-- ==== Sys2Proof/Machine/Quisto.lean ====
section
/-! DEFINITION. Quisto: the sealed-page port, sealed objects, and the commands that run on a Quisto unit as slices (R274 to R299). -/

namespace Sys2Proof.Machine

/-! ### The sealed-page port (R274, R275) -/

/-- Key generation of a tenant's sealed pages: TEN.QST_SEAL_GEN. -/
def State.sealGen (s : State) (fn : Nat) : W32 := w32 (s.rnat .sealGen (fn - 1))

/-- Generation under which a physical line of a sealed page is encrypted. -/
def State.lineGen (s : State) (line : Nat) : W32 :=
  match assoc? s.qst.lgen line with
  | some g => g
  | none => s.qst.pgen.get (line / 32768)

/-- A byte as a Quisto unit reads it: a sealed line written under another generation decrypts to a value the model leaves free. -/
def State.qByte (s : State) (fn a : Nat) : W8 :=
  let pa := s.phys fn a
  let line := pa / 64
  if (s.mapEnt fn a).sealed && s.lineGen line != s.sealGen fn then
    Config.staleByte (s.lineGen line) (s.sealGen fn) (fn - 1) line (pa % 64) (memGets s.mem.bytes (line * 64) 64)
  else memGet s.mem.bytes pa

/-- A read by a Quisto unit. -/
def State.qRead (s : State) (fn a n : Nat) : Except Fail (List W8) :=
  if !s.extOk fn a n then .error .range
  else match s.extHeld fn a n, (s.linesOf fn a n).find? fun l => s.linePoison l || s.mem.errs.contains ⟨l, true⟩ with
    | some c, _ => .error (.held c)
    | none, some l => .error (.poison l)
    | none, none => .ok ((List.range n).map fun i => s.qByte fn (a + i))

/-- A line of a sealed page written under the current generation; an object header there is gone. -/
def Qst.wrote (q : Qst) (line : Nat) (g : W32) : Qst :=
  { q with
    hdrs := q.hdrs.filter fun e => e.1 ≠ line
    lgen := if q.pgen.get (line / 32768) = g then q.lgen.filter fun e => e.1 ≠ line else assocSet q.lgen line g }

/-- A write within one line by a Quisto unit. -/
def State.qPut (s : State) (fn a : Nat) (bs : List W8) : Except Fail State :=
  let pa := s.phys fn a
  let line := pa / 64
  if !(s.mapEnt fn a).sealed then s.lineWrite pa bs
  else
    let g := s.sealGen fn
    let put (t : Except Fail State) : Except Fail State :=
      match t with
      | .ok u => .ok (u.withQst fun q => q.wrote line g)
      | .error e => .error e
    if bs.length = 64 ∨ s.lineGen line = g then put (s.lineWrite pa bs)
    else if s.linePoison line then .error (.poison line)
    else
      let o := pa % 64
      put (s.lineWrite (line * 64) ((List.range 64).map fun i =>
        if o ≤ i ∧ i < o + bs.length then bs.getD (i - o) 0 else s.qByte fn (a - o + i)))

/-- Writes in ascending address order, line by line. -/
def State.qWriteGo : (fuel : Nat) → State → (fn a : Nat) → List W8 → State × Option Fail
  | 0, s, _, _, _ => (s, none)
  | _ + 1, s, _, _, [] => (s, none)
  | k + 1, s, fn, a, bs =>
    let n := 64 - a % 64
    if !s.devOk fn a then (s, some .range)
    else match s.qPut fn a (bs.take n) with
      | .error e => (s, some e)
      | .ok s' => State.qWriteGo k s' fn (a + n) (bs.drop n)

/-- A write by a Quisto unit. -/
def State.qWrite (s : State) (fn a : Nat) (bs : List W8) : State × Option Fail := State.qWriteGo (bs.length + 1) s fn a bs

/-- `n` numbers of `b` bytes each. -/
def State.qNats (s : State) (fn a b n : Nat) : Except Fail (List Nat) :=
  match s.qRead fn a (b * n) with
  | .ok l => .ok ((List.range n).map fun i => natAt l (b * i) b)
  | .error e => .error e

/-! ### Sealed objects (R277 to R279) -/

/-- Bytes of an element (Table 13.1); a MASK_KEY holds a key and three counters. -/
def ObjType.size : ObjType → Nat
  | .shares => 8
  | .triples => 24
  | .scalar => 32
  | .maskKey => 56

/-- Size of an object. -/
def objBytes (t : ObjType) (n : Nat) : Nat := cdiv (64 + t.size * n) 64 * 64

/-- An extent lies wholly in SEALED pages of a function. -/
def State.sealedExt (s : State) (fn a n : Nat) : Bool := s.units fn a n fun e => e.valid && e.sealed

▸ **INSTRUCTIONS FOR THE TASK**
The answer must consist of every line above that contains the word "else".

▸ **YOUR SOLUTION**
  else memGet s.mem.bytes pa
  else match s.extHeld fn a n, (s.linesOf fn a n).find? fun l => s.linePoison l || s.mem.errs.contains ⟨l, true⟩ with
    lgen := if q.pgen.get (line / 32768) = g then q.lgen.filter fun e => e.1 ≠ line else assocSet q.lgen line g }
  else
    else if s.linePoison line then .error (.poison line)
    else
        if o ≤ i ∧ i < o + bs.length then bs.getD (i - o) 0 else s.qByte fn (a - o + i)))
    else match s.qPut fn a (bs.take n) with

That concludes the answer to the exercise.